# Thousand Trails Soledad Canyon For Memorial Day We



## Mgonzo2u (Aug 3, 2004)

Taking the BIL and my family out for some RR at our Thousand Trails Soledad Canyon preserve. Weather looks accomodating and the rig is spit shined and ready to go.

http://www.thousandtrails.com/site/page/pg3487-as22.html

Happy camping to all!


----------



## California Jim (Dec 11, 2003)

Have a great trip Gonzo. We have yet to get out to Soledad. Maybe next year as this year is already pretty much booked up believe it or not. Enjoy


----------



## Mgonzo2u (Aug 3, 2004)

CJ,

I have met more than one family at other TT preserves that tell me that Soledad Canyon is their favorite So Cal preserve.

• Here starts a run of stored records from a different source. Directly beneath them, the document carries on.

/-- The guard of R159: lane 0 of P[PR], inverted when PN is 1. -/
def Sequencer.guardOk (q : Sequencer) (w : W64) : Bool := (q.pReg (fPR w)).getLsbD 0 != fPN w

/-! ### Slot queues -/

def Sequencer.queue (q : Sequencer) (sl : Slot) : List QInstr :=
  match sl with
  | .p => q.qp
  | .t => q.qt
  | .m => q.qm
  | .c => q.qc
def Sequencer.setQueue (q : Sequencer) (sl : Slot) (l : List QInstr) : Sequencer :=
  match sl with
  | .p => { q with qp := l }
  | .t => { q with qt := l }
  | .m => { q with qm := l }
  | .c => { q with qc := l }
/-- The core waits in a KP-marked instruction, which stands alone in its bundle. -/
def kpWaits (k : Core) : Bool :=
  [Slot.m, Slot.c].any fun sl => match k.sq.queue sl with
    | x :: _ => kpMarked sl x.word
    | [] => false
/-- The next bundle after bundle `b`: the innermost loops that end there return or end (R165). -/
def Sequencer.advance (q : Sequencer) (b : Nat) : List Loop → Sequencer
  | [] => { q with pc := b + 1, loops := [] }
  | l :: r =>
    if b = l.end_ then
      if 1 < l.count then { q with pc := l.start, loops := { l with count := l.count - 1 } :: r }
      else Sequencer.advance q b r
    else { q with pc := b + 1, loops := l :: r }
/-- The instruction at the head of a slot queue has issued: it leaves the queue, and dispatch held for it goes on with the
next bundle (R164, R532). Its claims stay until `release`. -/
def Sequencer.issued (q : Sequencer) (sl : Slot) : Sequencer :=
  match q.queue sl with
  | [] => q
  | x :: r =>
    let q := q.setQueue sl r
    if q.hold = some (.issue x.num) then { q with hold := none }.advance x.bundle q.loops else q
/-- The claims of instruction `n` are released (R161). -/
def Sequencer.release (q : Sequencer) (n : Nat) : Sequencer := { q with claims := q.claims.filter fun c => c.num != n }
/-- The head of a slot queue has issued and its values are readable. -/
def Sequencer.retire (q : Sequencer) (sl : Slot) : Sequencer :=
  match q.queue sl with
  | [] => q
  | x :: _ => (q.issued sl).release x.num

/-- PEN_KERF_GAP with the gap that ends now (R188). -/
def Sequencer.gapSeen (q : Sequencer) : W32 := BitVec.ofNat 32 (max q.kerfGap.toNat (satNat 32 q.gap))
/-- A Kerf point is passed without a yield: the gap since the last one is recorded (R188), and the count of R195 grows. -/
def Sequencer.kerfPoint (q : Sequencer) : Sequencer :=
  { q with kerfCnt := q.kerfCnt + 1, kerfGap := q.gapSeen, gap := 0, resumed := false }
/-- A Kerf point that does not yield for R185. -/
def Sequencer.kerfPassed (q : Sequencer) : Sequencer := { q with kerfSkip := satInc q.kerfSkip }

/-- A KP-marked wait completes: its Kerf point is passed, and a drain at it ends. -/
def Sequencer.kpOver (q : Sequencer) : Sequencer :=
  if q.draining = some none then { q.kerfPoint with draining := none, stat := .run } else q.kerfPoint

/-- Operand b of the ALU format (R173). -/
def Sequencer.aluB (q : Sequencer) (w : W64) : W64 := if cI w then cIMM w else q.sop (fBb w)

/-! ### What an instruction reads and writes (R161) -/

/-- A scalar operand as a scoreboard resource; S0 is none, since it holds no value. -/
def resS (n : Nat) : List Res := if n = 0 then [] else if n < 32 then [.s n] else [.a (n - 32)]
def resP (n : Nat) : List Res := if n = 0 then [] else [.p n]
/-- Operand b of a vector instruction. -/
def resB (w : W64) : List Res := if vSB w then resS (fBb w) else [.v (fBb w)]

/-- Resources that an instruction writes; each claims one entry at dispatch. -/
def writesOf (sl : Slot) (w : W64) : List Res :=
  match sl with
  | .p => if opOf w = 0x01 then [.slot (fUK w) (bits w 44 40)] else []
  | .t =>
    match opOf w with
    | 0x01 => [.v (fA w)]
    | 0x02 => resS (bits w 20 16)
    | 0x03 => []
    | 0x1E => resP (bits w 12 10)
    | 0x24 => resS (fD w)
    | 0x27 => [.v (fD w), .v (vC w)]
    | 0x28 => []
    | 0x29 => []
    | 0x2A => [.v (fD w), .v (vC w)]
    | 0x2B => resS (fD w)
    | _ => [.v (fD w)]
  | .m =>
    let post := if mPI w then [Res.a (fAB w)] else []
    match opOf w with
    | 0x01 => resS (fD w) ++ post
    | 0x02 => post
    | 0x03 => Res.v (fD w) :: post
    | 0x04 => post
    | 0x05 => Res.v (fD w) :: post
    | 0x06 => post
    | 0x08 => [.shadow]
    | 0x0A => [.book (bits w 23 21)]
    | 0x0B => [.haul (bits w 10 10)]
    | 0x0D => resS (fD w)
    | _ => []
  | .c =>
    match opOf w with
    | 0x10 => [] | 0x11 => [] | 0x13 => [] | 0x14 => [] | 0x16 => []
    | 0x1A => [] | 0x1D => [] | 0x1E => [] | 0x20 => []
    | 0x1F => resP (bits w 12 10)
    | _ => resS (fD w)

/-- Resources that an instruction reads at issue, its guard among them. -/
def readsOf (sl : Slot) (w : W64) : List Res :=
  resP (fPR w) ++
  match sl with
  | .p =>
    match opOf w with
    | 0x01 => [.s (fSU w), .v (fA w)] ++ resP (bits w 24 22) ++ [.s (bits w 51 47), .s (bits w 51 47 + 1)] ++
        (if bit w 39 then [] else [.slot (fUK w) (bits w 44 40)]) ++ (if bit w 46 then [.shadow] else [])
    | 0x02 => [.s (fSU w), .shadow]
    | 0x03 => [.s (fSU w), .shadow]
    | _ => [.a (bits w 15 11)]
  | .t =>
    match opOf w with
    | 0x01 => [.s (fSU w), .slot (fUK w) (bits w 26 22)]
    | 0x02 => [.a (bits w 15 11), .pass]
    | 0x03 => [.v (fA w), .pass]
    | op =>
      resP (vMP w) ++
      (match op with
       | 0x16 => [Res.v (fA w)] | 0x17 => [.v (fA w)] | 0x20 => [.v (fA w)] | 0x21 => [.v (fA w)]
       | 0x22 => [.v (fA w)] | 0x25 => [.v (fA w)] | 0x26 => [.v (fA w)] | 0x27 => [.v (fA w)]
       | 0x13 => [.v (fA w), .v (vC w)] ++ resB w
       | 0x1F => [.v (fA w)] ++ resP (bits w 30 28) ++ resB w
       | 0x28 => [] | 0x2A => [] | 0x2C => []
       | 0x2B => [.v (fA w)] ++ (if vSB w then resB w else [])
       | _ => [.v (fA w)] ++ resB w) ++
      (if vMZ w then [] else writesOf .t w)
  | .m =>
    match opOf w with
    | 0x01 => [.a (fAB w)]
    | 0x02 => [.a (fAB w)] ++ resS (fD w)
    | 0x03 => [.a (fAB w)]
    | 0x04 => [.a (fAB w), .v (fD w)]
    | 0x05 => [.a (fAB w), .s (bits w 54 50)]
    | 0x06 => [.a (fAB w), .s (bits w 54 50), .v (fD w)]
    | 0x08 => [.s (fSU w), .a (fAB w), .s (bits w 25 21)] ++
        (if bit w 30 then [.book (bits w 35 33), .book (bits w 38 36)] else [])
    | 0x09 => [.s (fSU w), .shadow]
    | 0x0B => .a (fAB w) :: (List.range 8).flatMap fun k => resS (bits w 26 21 + k)
    | 0x0C => resS (fD w)
    | 0x0D => []
    | _ => [.a (fAB w)]
  | .c =>
    let op := opOf w
    if (0x01 ≤ op ∧ op ≤ 0x0F) ∨ op = 0x1F then resS (fA w) ++ (if cI w then [] else resS (fBb w))
    else if op = 0x10 ∨ op = 0x17 ∨ op = 0x18 then resS (fA w) ++ resS (fBb w)
    else if op = 0x11 then (if cI w then [] else resS (fA w))
    else if op = 0x13 ∨ op = 0x14 ∨ op = 0x16 then resS (fA w)
    else []

/-- The Pens slots and the Folds slots share the accumulators of the Pens (R93), so a slot of one kind covers every slot
of the other. -/
def Res.covers (a b : Res) : Bool :=
  match a, b with
  | .slot f n, .slot g m => f != g || n == m
  | x, y => x == y

def overlap (a b : List Res) : Bool := a.any fun x => b.any fun y => x.covers y

/-- COND of BR and PSET: 0 EQ, 1 NE, 2 LT, 3 GE, 4 LTU, 5 GEU, 6 ALWAYS (R174). -/
def condHolds (c : Nat) (x y : W64) : Bool :=
  match c with
  | 0 => decide (x = y)
  | 1 => decide (x ≠ y)
  | 2 => decide (x.toInt < y.toInt)
  | 3 => decide (y.toInt ≤ x.toInt)
  | 4 => decide (x < y)
  | 5 => decide (y ≤ x)
  | _ => true

/-- The Yard offset of the access: A[AB] + IMM, or A[AB] with PI (R171). -/
def mOffset (q : Sequencer) (w : W64) : W64 :=
  if mPI w then q.aReg (fAB w) else q.aReg (fAB w) + BitVec.ofInt 64 (mIMM w)

end Sys2Proof.Machine
end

I guess I'll find out for myself. Personally, I like the TT Idyllwild preserve the best thus far out of the So Cal options.


----------



## California Jim (Dec 11, 2003)

Same here, Idyllwild is very nice. We also really liked and want to go back to Rancho Oso again this year. Both my little ones keep bugging me about riding horses again and know "Rancho Oso" by name







Guess we are heading back there







The campground itself is nothing fantastic, but you can do easy day trips to Santa Barbara and Solvang.

It's all good


----------